Record extracts |
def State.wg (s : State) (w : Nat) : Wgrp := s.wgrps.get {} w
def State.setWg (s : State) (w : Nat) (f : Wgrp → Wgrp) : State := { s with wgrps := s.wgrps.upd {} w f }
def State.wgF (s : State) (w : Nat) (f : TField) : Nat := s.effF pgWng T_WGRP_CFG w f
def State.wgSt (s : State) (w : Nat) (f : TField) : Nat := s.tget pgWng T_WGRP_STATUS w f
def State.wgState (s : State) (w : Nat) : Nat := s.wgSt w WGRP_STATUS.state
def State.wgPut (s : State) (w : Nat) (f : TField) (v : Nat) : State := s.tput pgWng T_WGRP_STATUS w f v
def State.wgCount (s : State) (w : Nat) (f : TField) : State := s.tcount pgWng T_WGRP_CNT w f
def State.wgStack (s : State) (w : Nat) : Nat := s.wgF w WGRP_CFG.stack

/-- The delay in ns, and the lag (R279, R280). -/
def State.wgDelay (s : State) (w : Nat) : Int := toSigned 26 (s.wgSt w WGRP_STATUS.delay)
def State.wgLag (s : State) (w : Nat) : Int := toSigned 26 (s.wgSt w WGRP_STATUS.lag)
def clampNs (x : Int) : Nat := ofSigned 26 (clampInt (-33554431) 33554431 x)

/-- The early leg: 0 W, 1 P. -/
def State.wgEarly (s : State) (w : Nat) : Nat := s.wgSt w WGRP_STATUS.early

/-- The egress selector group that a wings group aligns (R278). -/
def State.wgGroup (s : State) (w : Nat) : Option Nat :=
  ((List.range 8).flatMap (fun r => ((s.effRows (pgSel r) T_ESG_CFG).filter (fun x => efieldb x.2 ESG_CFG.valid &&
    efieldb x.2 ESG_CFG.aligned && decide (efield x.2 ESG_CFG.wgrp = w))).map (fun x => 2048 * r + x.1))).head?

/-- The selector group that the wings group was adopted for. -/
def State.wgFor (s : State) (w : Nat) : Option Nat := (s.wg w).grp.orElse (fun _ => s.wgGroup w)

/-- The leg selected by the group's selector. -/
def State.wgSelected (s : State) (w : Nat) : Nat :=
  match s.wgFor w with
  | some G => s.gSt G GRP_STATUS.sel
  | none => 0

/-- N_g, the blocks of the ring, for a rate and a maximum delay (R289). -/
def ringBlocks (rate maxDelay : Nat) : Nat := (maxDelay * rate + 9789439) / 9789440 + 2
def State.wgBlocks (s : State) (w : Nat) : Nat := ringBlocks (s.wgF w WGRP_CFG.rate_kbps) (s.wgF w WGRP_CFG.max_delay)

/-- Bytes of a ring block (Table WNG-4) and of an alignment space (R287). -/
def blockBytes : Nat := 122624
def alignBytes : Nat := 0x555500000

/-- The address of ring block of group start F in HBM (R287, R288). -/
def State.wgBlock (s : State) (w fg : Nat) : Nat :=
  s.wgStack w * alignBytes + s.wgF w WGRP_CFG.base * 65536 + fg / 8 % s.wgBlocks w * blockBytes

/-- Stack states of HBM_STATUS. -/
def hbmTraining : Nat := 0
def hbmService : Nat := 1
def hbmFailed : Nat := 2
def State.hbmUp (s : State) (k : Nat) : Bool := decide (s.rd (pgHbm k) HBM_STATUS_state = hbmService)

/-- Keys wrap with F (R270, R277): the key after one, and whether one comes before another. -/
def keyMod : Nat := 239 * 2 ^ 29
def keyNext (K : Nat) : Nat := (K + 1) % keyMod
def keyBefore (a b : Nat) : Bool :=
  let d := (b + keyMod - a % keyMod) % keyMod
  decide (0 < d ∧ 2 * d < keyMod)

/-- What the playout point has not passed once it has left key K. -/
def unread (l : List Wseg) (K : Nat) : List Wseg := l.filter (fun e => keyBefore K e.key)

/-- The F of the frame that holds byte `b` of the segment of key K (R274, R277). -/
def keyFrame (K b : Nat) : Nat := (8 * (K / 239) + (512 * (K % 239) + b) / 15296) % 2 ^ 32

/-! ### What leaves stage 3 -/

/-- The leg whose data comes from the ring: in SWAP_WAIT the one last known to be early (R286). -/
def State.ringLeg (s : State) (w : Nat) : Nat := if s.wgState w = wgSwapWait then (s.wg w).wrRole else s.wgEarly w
* * *
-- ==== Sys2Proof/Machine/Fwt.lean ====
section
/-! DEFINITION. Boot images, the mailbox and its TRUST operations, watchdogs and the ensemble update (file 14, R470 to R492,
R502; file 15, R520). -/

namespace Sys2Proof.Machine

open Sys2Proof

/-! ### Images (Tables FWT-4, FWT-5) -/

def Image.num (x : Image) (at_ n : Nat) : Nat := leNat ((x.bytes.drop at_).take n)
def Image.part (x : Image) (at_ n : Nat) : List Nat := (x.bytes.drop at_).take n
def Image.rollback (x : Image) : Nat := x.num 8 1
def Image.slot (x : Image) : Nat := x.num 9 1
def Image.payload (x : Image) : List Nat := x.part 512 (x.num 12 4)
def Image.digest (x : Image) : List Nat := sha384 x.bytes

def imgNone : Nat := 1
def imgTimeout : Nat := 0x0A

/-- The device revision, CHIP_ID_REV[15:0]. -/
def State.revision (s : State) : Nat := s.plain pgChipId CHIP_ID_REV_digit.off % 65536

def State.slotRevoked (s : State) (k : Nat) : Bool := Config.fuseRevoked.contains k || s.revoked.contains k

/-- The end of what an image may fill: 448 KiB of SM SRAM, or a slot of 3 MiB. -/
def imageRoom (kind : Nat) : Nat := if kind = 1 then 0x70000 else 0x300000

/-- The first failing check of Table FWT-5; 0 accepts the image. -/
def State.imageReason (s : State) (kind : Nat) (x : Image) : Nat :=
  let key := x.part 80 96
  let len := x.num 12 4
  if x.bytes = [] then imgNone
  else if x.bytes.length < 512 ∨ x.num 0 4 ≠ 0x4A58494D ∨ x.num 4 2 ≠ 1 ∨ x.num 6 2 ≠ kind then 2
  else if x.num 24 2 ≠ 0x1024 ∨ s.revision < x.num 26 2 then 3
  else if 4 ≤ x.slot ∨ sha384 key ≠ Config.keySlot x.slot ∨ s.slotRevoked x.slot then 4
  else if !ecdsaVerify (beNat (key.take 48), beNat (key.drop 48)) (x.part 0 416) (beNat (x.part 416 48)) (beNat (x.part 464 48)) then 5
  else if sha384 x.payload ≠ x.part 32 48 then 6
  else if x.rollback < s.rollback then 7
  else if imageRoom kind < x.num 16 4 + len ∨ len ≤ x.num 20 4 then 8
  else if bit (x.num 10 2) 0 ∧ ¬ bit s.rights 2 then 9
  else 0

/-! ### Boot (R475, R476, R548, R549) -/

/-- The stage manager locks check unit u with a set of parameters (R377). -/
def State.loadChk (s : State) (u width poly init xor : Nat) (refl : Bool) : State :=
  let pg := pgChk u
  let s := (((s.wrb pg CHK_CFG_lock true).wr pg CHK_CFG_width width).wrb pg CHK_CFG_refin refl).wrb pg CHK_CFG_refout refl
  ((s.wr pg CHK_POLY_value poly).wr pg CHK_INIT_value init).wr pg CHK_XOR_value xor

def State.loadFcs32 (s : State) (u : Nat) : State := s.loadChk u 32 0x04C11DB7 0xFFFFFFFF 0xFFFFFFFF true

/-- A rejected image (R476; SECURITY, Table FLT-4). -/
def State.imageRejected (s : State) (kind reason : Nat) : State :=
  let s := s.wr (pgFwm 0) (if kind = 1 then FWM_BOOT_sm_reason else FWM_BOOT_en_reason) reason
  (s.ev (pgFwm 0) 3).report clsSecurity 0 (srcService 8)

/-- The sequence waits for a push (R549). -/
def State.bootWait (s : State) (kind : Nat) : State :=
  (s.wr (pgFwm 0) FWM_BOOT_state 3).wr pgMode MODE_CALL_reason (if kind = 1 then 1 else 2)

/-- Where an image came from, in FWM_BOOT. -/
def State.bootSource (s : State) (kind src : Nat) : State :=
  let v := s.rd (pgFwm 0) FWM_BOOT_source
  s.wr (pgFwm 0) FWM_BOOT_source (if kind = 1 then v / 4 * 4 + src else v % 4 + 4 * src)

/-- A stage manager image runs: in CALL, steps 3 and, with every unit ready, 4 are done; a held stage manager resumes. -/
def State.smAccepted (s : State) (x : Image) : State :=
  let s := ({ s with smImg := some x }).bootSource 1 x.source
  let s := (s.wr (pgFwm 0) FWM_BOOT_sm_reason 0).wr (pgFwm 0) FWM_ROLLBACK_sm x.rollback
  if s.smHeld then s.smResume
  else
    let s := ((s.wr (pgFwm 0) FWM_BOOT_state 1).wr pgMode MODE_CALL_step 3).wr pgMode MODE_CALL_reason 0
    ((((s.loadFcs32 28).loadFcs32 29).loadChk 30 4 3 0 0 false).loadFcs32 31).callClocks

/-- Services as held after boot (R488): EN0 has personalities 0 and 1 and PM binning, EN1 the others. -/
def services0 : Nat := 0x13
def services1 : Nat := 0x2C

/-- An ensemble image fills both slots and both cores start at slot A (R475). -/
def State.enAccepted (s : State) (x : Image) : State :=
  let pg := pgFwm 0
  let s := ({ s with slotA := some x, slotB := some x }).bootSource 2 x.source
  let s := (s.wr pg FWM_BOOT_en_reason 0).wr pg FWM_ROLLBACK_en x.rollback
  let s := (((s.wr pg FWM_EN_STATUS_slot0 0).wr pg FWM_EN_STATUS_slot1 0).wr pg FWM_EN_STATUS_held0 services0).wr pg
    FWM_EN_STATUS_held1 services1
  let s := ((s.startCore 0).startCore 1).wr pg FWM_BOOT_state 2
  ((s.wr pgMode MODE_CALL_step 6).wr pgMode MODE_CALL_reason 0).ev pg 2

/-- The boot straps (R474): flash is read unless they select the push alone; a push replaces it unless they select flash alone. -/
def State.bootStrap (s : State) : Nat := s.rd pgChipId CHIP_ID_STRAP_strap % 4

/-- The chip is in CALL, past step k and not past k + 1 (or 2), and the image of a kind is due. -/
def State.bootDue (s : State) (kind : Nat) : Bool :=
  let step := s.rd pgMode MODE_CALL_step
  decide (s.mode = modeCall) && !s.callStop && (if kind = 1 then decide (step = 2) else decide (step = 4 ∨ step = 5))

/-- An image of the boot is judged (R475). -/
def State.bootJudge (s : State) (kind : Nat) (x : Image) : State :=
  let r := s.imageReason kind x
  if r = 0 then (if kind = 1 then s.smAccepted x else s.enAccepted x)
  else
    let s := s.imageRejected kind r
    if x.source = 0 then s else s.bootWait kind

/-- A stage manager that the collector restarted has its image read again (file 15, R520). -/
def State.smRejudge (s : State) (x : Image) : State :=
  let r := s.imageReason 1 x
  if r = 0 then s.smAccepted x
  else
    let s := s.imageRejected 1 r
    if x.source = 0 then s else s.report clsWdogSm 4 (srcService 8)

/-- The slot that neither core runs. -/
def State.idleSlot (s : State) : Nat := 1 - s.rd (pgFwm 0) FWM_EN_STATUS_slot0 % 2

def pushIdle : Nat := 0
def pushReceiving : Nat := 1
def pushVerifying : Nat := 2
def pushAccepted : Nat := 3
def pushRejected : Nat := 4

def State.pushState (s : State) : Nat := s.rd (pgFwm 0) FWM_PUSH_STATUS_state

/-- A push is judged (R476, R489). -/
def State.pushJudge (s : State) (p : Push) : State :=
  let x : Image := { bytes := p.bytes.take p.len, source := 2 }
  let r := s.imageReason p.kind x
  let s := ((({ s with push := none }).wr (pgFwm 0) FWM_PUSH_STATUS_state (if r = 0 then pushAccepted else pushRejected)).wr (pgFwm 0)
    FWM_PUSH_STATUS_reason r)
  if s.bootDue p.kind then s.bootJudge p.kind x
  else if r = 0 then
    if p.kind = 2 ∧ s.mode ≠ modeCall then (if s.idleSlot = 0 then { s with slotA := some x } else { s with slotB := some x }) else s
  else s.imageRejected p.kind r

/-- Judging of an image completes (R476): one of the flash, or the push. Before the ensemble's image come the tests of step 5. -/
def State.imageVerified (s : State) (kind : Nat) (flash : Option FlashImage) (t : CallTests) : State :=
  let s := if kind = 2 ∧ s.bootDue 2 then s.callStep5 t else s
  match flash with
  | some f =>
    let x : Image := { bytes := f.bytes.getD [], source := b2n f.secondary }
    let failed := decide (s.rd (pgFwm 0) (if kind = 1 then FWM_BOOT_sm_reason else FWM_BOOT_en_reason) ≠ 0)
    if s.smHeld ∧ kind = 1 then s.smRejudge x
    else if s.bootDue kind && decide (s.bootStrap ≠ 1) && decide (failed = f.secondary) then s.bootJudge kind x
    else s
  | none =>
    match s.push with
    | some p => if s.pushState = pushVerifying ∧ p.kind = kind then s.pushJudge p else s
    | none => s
--
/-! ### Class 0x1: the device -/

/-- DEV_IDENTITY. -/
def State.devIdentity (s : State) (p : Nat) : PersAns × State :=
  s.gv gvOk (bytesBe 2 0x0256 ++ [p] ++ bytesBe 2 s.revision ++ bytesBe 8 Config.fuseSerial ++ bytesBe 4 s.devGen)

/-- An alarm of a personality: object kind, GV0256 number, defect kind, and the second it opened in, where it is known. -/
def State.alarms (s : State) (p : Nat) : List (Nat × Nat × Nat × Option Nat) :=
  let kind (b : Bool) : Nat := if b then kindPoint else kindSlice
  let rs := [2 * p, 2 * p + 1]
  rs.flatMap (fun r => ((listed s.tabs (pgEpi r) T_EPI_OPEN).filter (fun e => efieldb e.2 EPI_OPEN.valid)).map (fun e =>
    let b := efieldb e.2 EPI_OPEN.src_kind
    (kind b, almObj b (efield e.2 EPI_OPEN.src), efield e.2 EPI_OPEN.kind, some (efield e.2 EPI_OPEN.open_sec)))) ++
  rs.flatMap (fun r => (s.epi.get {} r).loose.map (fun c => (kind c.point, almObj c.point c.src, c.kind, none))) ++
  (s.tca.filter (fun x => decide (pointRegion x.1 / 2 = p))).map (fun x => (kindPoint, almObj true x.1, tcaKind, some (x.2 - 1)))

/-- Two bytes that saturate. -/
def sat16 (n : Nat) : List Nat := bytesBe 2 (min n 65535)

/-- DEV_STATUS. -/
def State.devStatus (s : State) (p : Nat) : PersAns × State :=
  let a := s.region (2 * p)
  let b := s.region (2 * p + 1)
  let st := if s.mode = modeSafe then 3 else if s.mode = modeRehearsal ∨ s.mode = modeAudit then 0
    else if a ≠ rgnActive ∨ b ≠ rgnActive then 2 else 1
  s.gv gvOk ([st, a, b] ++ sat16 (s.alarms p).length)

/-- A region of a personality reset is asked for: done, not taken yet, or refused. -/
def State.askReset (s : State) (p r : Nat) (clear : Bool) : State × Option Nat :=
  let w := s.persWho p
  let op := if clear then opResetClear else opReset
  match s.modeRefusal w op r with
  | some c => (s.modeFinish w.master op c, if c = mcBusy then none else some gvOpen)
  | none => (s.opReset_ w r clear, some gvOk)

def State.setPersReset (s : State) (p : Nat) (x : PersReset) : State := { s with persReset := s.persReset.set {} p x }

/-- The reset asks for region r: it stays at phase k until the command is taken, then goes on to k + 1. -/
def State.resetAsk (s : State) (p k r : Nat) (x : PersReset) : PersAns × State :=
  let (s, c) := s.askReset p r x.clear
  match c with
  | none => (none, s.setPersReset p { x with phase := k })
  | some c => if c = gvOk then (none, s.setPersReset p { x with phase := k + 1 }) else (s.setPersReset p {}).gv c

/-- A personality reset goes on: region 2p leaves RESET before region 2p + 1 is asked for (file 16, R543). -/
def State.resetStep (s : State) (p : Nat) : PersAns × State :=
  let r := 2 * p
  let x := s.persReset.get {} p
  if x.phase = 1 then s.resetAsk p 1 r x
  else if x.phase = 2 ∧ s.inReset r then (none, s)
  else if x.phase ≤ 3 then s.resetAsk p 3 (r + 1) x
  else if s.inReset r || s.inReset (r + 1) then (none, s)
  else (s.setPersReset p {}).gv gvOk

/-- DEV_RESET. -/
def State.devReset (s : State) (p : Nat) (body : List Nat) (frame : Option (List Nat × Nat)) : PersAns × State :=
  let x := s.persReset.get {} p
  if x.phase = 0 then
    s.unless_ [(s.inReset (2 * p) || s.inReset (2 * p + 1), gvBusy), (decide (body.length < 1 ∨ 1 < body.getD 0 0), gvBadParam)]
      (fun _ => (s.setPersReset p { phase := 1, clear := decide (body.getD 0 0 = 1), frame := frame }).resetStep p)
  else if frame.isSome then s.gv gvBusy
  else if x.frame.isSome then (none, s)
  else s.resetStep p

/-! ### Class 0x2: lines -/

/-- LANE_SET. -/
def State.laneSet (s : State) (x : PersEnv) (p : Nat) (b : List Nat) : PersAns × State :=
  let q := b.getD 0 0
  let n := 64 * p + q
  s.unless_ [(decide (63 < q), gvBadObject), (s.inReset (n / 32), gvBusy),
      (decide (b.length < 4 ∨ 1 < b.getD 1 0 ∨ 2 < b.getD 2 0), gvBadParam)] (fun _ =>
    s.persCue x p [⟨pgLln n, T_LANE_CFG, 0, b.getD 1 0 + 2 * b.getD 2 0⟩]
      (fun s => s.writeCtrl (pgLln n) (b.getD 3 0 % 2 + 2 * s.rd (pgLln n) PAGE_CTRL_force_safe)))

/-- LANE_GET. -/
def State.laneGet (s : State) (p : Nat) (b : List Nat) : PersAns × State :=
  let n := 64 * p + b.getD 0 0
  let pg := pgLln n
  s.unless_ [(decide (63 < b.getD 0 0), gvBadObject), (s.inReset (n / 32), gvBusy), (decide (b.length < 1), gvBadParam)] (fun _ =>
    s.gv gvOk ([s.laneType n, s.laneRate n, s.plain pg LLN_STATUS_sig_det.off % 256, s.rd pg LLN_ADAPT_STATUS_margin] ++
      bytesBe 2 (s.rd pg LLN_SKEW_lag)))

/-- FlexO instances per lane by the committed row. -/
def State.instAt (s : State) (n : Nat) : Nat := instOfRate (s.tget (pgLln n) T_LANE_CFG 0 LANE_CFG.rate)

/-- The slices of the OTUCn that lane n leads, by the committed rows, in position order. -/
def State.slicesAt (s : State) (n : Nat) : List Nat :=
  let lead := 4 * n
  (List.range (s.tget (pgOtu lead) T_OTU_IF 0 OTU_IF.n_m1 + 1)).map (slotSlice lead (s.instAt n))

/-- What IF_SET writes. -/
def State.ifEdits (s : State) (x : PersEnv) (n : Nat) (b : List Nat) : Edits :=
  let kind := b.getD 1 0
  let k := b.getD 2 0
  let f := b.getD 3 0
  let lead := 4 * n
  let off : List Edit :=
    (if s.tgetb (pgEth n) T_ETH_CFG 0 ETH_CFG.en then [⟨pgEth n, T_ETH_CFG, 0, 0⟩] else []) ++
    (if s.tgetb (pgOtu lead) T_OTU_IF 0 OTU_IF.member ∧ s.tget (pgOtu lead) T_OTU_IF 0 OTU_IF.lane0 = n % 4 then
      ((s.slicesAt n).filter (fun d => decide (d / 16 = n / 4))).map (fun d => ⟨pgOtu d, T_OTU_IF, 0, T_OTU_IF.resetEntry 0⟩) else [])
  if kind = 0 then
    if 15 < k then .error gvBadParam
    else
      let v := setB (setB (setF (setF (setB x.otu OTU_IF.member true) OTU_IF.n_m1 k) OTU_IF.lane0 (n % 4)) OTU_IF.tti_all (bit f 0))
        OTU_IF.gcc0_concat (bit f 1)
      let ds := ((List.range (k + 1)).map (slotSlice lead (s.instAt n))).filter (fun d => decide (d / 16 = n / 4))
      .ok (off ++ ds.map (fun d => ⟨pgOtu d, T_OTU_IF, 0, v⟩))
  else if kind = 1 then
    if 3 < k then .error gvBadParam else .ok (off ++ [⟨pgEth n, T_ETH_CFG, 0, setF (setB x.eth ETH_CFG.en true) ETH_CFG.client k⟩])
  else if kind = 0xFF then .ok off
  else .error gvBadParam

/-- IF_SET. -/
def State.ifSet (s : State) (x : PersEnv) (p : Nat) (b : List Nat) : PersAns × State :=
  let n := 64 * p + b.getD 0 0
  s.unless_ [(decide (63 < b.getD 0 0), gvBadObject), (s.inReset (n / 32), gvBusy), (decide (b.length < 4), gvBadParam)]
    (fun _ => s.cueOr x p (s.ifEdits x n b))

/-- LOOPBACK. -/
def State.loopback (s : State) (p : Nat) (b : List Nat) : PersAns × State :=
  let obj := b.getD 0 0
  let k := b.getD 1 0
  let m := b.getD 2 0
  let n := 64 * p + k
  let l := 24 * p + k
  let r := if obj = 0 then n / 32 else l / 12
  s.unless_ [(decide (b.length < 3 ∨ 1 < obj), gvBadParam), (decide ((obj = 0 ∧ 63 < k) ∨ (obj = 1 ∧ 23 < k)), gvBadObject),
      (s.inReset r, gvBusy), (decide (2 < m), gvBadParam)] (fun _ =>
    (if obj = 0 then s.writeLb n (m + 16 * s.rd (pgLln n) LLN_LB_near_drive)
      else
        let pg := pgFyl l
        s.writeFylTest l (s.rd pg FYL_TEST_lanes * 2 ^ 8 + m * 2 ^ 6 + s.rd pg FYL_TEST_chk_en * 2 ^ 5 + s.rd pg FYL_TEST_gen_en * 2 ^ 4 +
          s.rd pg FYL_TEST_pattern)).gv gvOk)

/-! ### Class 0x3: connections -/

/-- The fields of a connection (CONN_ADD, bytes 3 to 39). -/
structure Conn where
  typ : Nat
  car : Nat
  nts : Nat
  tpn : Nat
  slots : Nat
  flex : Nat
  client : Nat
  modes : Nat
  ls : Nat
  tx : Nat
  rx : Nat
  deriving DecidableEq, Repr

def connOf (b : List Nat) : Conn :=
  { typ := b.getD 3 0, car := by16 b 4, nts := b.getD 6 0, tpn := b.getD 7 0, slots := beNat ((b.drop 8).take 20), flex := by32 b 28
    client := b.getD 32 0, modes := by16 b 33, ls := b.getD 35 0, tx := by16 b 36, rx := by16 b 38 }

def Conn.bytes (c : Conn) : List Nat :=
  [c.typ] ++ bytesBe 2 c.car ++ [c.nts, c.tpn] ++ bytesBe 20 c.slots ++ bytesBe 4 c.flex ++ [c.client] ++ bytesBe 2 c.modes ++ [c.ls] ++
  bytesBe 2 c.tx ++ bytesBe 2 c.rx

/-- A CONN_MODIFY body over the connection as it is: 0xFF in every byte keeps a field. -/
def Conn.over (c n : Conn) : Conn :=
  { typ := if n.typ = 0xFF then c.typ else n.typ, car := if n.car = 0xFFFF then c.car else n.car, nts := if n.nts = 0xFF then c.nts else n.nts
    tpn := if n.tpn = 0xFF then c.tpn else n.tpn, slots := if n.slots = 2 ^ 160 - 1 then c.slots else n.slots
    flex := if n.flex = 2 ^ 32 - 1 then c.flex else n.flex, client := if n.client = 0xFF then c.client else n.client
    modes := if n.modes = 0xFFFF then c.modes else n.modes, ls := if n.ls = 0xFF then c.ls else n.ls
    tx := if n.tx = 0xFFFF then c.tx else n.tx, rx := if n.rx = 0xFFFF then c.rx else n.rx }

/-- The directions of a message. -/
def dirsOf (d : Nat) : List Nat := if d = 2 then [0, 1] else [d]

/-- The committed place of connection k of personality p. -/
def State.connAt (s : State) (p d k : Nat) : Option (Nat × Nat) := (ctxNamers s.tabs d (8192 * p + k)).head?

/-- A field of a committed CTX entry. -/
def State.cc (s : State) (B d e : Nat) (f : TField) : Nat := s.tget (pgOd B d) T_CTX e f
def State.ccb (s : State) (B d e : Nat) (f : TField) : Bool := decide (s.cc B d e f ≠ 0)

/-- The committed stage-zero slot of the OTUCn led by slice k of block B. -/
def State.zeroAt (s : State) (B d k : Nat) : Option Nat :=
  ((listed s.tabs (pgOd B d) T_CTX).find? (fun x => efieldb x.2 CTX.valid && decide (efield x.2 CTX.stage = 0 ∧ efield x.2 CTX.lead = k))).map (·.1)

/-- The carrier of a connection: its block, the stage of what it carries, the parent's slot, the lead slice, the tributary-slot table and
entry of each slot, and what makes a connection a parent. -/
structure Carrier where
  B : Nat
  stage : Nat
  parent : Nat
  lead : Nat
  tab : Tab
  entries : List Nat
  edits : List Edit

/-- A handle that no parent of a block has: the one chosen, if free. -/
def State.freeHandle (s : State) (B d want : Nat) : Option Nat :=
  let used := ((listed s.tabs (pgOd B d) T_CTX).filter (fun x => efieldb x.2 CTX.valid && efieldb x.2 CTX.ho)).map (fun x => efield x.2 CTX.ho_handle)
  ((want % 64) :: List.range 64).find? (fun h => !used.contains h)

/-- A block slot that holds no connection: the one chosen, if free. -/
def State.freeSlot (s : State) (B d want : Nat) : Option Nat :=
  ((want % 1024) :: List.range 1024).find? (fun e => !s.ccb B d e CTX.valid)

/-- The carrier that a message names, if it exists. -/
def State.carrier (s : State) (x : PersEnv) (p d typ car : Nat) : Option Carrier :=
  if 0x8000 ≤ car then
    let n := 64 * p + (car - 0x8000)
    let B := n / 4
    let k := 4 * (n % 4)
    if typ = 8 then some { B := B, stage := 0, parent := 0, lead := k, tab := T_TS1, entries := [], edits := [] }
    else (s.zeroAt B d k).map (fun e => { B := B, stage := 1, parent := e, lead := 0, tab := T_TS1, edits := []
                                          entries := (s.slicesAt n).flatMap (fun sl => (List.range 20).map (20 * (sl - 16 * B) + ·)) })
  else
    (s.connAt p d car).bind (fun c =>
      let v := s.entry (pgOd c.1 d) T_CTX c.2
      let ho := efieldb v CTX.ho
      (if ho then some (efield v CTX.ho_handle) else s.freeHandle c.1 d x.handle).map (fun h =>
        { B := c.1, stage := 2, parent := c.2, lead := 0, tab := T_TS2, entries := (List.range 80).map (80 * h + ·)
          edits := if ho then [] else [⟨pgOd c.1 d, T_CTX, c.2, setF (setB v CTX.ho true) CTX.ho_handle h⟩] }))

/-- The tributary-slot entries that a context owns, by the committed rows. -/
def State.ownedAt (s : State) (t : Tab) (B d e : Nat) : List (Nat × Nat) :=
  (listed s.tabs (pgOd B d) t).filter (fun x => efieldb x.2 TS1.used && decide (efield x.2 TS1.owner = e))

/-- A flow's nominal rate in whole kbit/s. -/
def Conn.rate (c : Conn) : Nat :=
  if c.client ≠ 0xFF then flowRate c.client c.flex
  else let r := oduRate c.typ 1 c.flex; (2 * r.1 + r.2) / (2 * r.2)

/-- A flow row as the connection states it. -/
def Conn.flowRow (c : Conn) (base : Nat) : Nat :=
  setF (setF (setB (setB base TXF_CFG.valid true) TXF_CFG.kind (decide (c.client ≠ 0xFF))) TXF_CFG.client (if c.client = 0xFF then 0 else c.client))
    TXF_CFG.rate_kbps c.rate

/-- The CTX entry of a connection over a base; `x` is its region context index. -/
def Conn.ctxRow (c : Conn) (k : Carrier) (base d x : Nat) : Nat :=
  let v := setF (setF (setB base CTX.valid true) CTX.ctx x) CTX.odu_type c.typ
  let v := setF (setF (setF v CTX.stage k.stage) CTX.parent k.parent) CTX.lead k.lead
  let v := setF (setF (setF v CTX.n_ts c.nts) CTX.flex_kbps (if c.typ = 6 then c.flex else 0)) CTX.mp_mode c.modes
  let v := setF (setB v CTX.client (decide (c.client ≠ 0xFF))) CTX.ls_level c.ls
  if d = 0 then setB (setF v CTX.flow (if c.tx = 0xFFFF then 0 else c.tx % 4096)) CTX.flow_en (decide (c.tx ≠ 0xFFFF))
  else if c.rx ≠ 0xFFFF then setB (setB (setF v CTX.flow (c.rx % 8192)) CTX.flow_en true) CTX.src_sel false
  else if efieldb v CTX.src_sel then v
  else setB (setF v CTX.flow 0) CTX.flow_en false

Exercise |
All lines in the listing above with the string "wgBlocks" should be returned.

Exercise solution |
def State.wgBlocks (s : State) (w : Nat) : Nat := ringBlocks (s.wgF w WGRP_CFG.rate_kbps) (s.wgF w WGRP_CFG.max_delay)
  s.wgStack w * alignBytes + s.wgF w WGRP_CFG.base * 65536 + fg / 8 % s.wgBlocks w * blockBytes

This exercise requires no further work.